-- ==== Sys2Proof/Machine/Pins.lean ====
section
/-! DEFINITION. The balls of the package (16): their names (R12), where each signal lies (R564 to R568), the state each group of balls takes
(R577), and what the test access port gives (R437, R576). -/

namespace Sys2Proof.Machine

/-! ### The ball map (R12, R563 to R568) -/

/-- The row letters, from the row of index 1 on (R12). -/
def rowNames : List String :=
  ["A", "B", "C", "D", "E", "F", "G", "H", "J", "K", "L", "M", "N", "P", "T", "U", "V", "W", "Y",
   "AA", "AB", "AC", "AD", "AE", "AF", "AG", "AH", "AJ", "AK", "AL", "AM", "AN", "AP", "AT", "AU", "AV", "AW", "AY",
   "BA", "BB", "BC", "BD"]

/-- A ball's name: its row letters, then its column (R12). -/
def ballName (row col : Nat) : String := rowNames.getD (row - 1) "" ++ toString col

/-- What a ball carries. -/
inductive Signal where
  | laneTx (u : LaneUnit) (j : Nat) (n : Bool)      -- the positive or negative ball of a lane's transmitter
  | laneRx (u : LaneUnit) (j : Nat) (n : Bool)
  | ddr (channel position : Nat)
  | corner (i : Nat)                                -- a signal of R568, by its place in the table
  | vddCore | vddaSd | vddhSd | vddqDdr | vddAux | vss
  deriving DecidableEq, Repr

/-- The first lane of a group of sixteen lies on row 5, each next two rows below: the lane index in the group (R566). -/
def laneRow (row : Nat) : Option Nat := if 5 ≤ row ∧ row ≤ 35 ∧ row % 2 = 1 then some ((row - 5) / 2) else none

/-- A ball of the client or line lanes, by its column counted from the edge inwards, 1 to 11 (R566). -/
def sideBall (u : LaneUnit) (row c : Nat) : Signal :=
  match laneRow row with
  | some i => match c with
    | 1 => .laneTx u i false | 2 => .laneTx u i true | 4 => .laneRx u i false | 5 => .laneRx u i true
    | 7 => .laneTx u (16 + i) false | 8 => .laneTx u (16 + i) true | 10 => .laneRx u (16 + i) false | 11 => .laneRx u (16 + i) true
    | _ => .vss
  | none => if c = 3 ∨ c = 9 then .vddaSd else if c = 6 then .vddhSd else .vss

/-- A ball of the fabric lanes (R566). -/
def fabricBall (row col : Nat) : Signal :=
  let j := (col - 6) / 2
  if row = 42 then .laneTx .lnf j (decide (col % 2 = 1))
  else if row = 40 then .laneRx .lnf j (decide (col % 2 = 1))
  else if col % 2 = 0 then .vddaSd else .vddhSd

/-- A ball of a DDR channel's rectangle: its position counts row by row, and the last four are VSS (R567). -/
def ddrBall (channel top row col : Nat) : Signal :=
  let p := 20 * (row - top) + (col - 12)
  if p < 136 then .ddr channel p else .vss

/-- A signal's name within a DDR channel, by its position (R567). -/
def ddrName (p : Nat) : String :=
  let sub := fun (s q : Nat) =>
    let h := "S" ++ toString s ++ "_"
    if q < 40 then h ++ "DQ" ++ toString q
    else if q < 50 then h ++ "DQS" ++ toString ((q - 40) / 2) ++ (if q % 2 = 0 then "_T" else "_C")
    else if q < 64 then h ++ "CA" ++ toString (q - 50)
    else if q = 64 then h ++ "CS_N" else if q = 65 then h ++ "CK_T" else h ++ "CK_C"
  if p < 67 then sub 0 p else if p < 134 then sub 1 (p - 67) else if p = 134 then "RESET_N" else "ALERT_N"

/-- The corner balls that carry signals, by row and column (R568). -/
def cornerSignals : List (Nat × Nat × String) :=
  [(2, 2, "PCIE_TX0_P"), (2, 3, "PCIE_TX0_N"), (2, 5, "PCIE_TX1_P"), (2, 6, "PCIE_TX1_N"),
   (4, 2, "PCIE_RX0_P"), (4, 3, "PCIE_RX0_N"), (4, 5, "PCIE_RX1_P"), (4, 6, "PCIE_RX1_N"),
   (2, 8, "PCIE_REFCLK_P"), (2, 9, "PCIE_REFCLK_N"), (4, 9, "PERST_N"),
   (2, 33, "REFCLK_CL_P"), (2, 34, "REFCLK_CL_N"), (2, 36, "REFCLK_LL_P"), (2, 37, "REFCLK_LL_N"),
   (4, 33, "REFCLK_FL_P"), (4, 34, "REFCLK_FL_N"), (4, 36, "REFCLK_CORE_P"), (4, 37, "REFCLK_CORE_N"),
   (2, 40, "SD_CAL_C"), (2, 41, "SD_CAL_L"), (4, 40, "SD_CAL_F"), (4, 41, "DDR_ZQ_A"), (39, 41, "DDR_ZQ_B")] ++
  [(36, 2, "RESET_N"), (36, 3, "BOOT_MODE0"), (36, 4, "BOOT_MODE1"), (36, 6, "HEALTHY"),
   (36, 7, "ALARM_N"), (36, 8, "INT0_N"), (36, 9, "INT1_N"),
   (38, 2, "SPI_SCK"), (38, 3, "SPI_CS_N"), (38, 4, "SPI_MOSI"), (38, 5, "SPI_MISO"), (38, 7, "I2C_SCL"), (38, 8, "I2C_SDA"),
   (39, 2, "JTAG_TCK"), (39, 3, "JTAG_TMS"), (39, 4, "JTAG_TDI"), (39, 5, "JTAG_TDO"), (39, 6, "JTAG_TRST_N"),
   (39, 8, "DDR_CFG0"), (39, 9, "DDR_CFG1"), (39, 10, "DDR_CFG2"), (39, 11, "DDR_CFG3"),
   (40, 2, "PPS_IN"), (40, 3, "PPS_OUT"), (40, 4, "TIME_EVENT"), (42, 2, "DIODE_P"), (42, 3, "DIODE_N")] ++
  [(36, 37, "WAKE_SENSE"), (36, 39, "XTAL32_IN"), (36, 40, "XTAL32_OUT"), (36, 41, "VBAT"),
   (38, 33, "MESH0_OUT"), (38, 34, "MESH0_IN"), (38, 36, "MESH1_OUT"), (38, 37, "MESH1_IN"),
   (39, 33, "SW0"), (39, 34, "SW1"), (39, 35, "SW2"), (39, 36, "SW3"),
   (40, 39, "HB_TX_P"), (40, 40, "HB_TX_N"), (42, 39, "HB_RX_P"), (42, 40, "HB_RX_N")]

/-- A corner ball (R568). -/
def cornerBall (row col : Nat) : Signal :=
  match cornerSignals.findIdx? (fun x => decide (x.1 = row) && decide (x.2.1 = col)) with
  | some i => .corner i
  | none =>
    if row = 37 ∧ (2 ≤ col ∧ col ≤ 7 ∨ 33 ≤ col ∧ col ≤ 35 ∨ 39 ≤ col ∧ col ≤ 41) then .vddAux
    else if row = 3 ∧ [2, 3, 5, 6, 33, 34, 36, 37].contains col then .vddaSd
    else .vss

/-- What the ball at a row and column carries, each 1 to 42 (R565). -/
def ballAt (row col : Nat) : Signal :=
  if 5 ≤ row ∧ row ≤ 35 ∧ col ≤ 11 then sideBall .lnc row col
  else if 5 ≤ row ∧ row ≤ 35 ∧ 32 ≤ col then sideBall .lnl row (43 - col)
  else if row ≤ 7 ∧ 12 ≤ col ∧ col ≤ 31 then ddrBall 0 1 row col
  else if (row = 8 ∨ row = 32) ∧ 12 ≤ col ∧ col ≤ 31 then .vddqDdr
  else if 9 ≤ row ∧ row ≤ 31 then (if (row + col) % 2 = 0 then .vddCore else .vss)
  else if 33 ≤ row ∧ row ≤ 39 ∧ 12 ≤ col ∧ col ≤ 31 then ddrBall 1 33 row col
  else if 40 ≤ row ∧ 6 ≤ col ∧ col ≤ 37 then fabricBall row col
  else cornerBall row col

/-- Every ball of the grid (R563). -/
def allBalls : List (Nat × Nat) := (List.range 42).flatMap (fun r => (List.range 42).map (fun c => (r + 1, c + 1)))

/-! ### Ball states (R577) -/

/-- The groups of balls whose states R577 gives. -/
inductive BallGroup where
  | laneTx (l : Lane) | laneRx (l : Lane) | pcieTx | ddrReset | otherDdr | healthy | alarmN | int0 | int1 | ppsOut | hbTx
  | spiMiso | i2cSda | jtagTdo | meshOut (m : Fin 2) | inputPulls
  deriving DecidableEq, Repr

/-- The state of a ball. -/
inductive BallState where
  | highZ | terminated | idle | low | high | released
  | active                                          -- as the unit behind it drives it
  | sampled                                         -- driven during the monitor's samples
  | alwaysOnPulls | pulls
  deriving DecidableEq, Repr

/-- JTAG is open in TEST and RETURN; otherwise it gives IDCODE alone (R437). -/
def State.jtagOpen (s : State) : Bool := decide (lcCode s.vlt.otp = 1) || decide (lcCode s.vlt.otp = 4)

/-- What IDCODE reads in every state (R576). -/
def idcode : Word := 0xB3264A5F

/-- A line low or released, or high-Z on battery. -/
def lowIf (b : Bool) : BallState := if b then .low else .released

/-- The state that a ball takes (R131, R137, R537, R547, R548, R577). What R577 names for a device with no supply at all is no state of
the model. -/
def State.ball (s : State) (g : BallGroup) : BallState :=
  match s.ctl.cond with
  | .battery => match g with
    | .meshOut m => if s.flag (Reg.AON_MON_CFG_BAT_EN m) then .sampled else .low
    | .inputPulls => .alwaysOnPulls
    | _ => .highZ
  | .reset => match g with
    | .laneTx _ => .idle | .laneRx _ => .terminated | .pcieTx => .idle
    | .ddrReset => if s.mgd.ret.isSealed then .high else .low
    | .otherDdr => .highZ | .healthy => .low | .alarmN => lowIf s.alarmLow | .int0 => .released | .int1 => .released
    | .ppsOut => .low | .hbTx => .low | .spiMiso => .highZ | .i2cSda => .released | .jtagTdo => .highZ
    | .meshOut _ => .sampled | .inputPulls => .pulls
  | .halted => match g with
    | .laneTx _ => .idle | .laneRx _ => .terminated | .pcieTx => .active
    | .ddrReset => if s.mgd.ret.isSealed then .high else .low
    | .otherDdr => .highZ | .healthy => .low | .alarmN => .low | .int0 => lowIf (s.intLow false) | .int1 => lowIf (s.intLow true)
    | .ppsOut => .low | .hbTx => .low | .spiMiso => .active | .i2cSda => .active | .jtagTdo => .active
    | .meshOut _ => .sampled | .inputPulls => .pulls
  | .running => match g with
    | .laneTx l => if s.txIdle l.unit l.idx then .idle else .active
    | .laneRx _ => .terminated | .pcieTx => .active | .ddrReset => .high | .otherDdr => .active
    | .healthy => if s.flag Reg.CTL_BOOT_HEALTHY then .high else .low
    | .alarmN => lowIf s.alarmLow | .int0 => lowIf (s.intLow false) | .int1 => lowIf (s.intLow true)
    | .ppsOut => if s.tim.ppsOut then .high else .low
    | .hbTx => .active | .spiMiso => .active | .i2cSda => .active | .jtagTdo => .active | .meshOut _ => .sampled | .inputPulls => .pulls

end Sys2Proof.Machine
end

• • • • •

◆ PROBLEM REQUIREMENTS ◆
Check all the records above and select each line where the string "BallGroup" is found.

◆ TASK RESPONSE ◆
inductive BallGroup where
def State.ball (s : State) (g : BallGroup) : BallState :=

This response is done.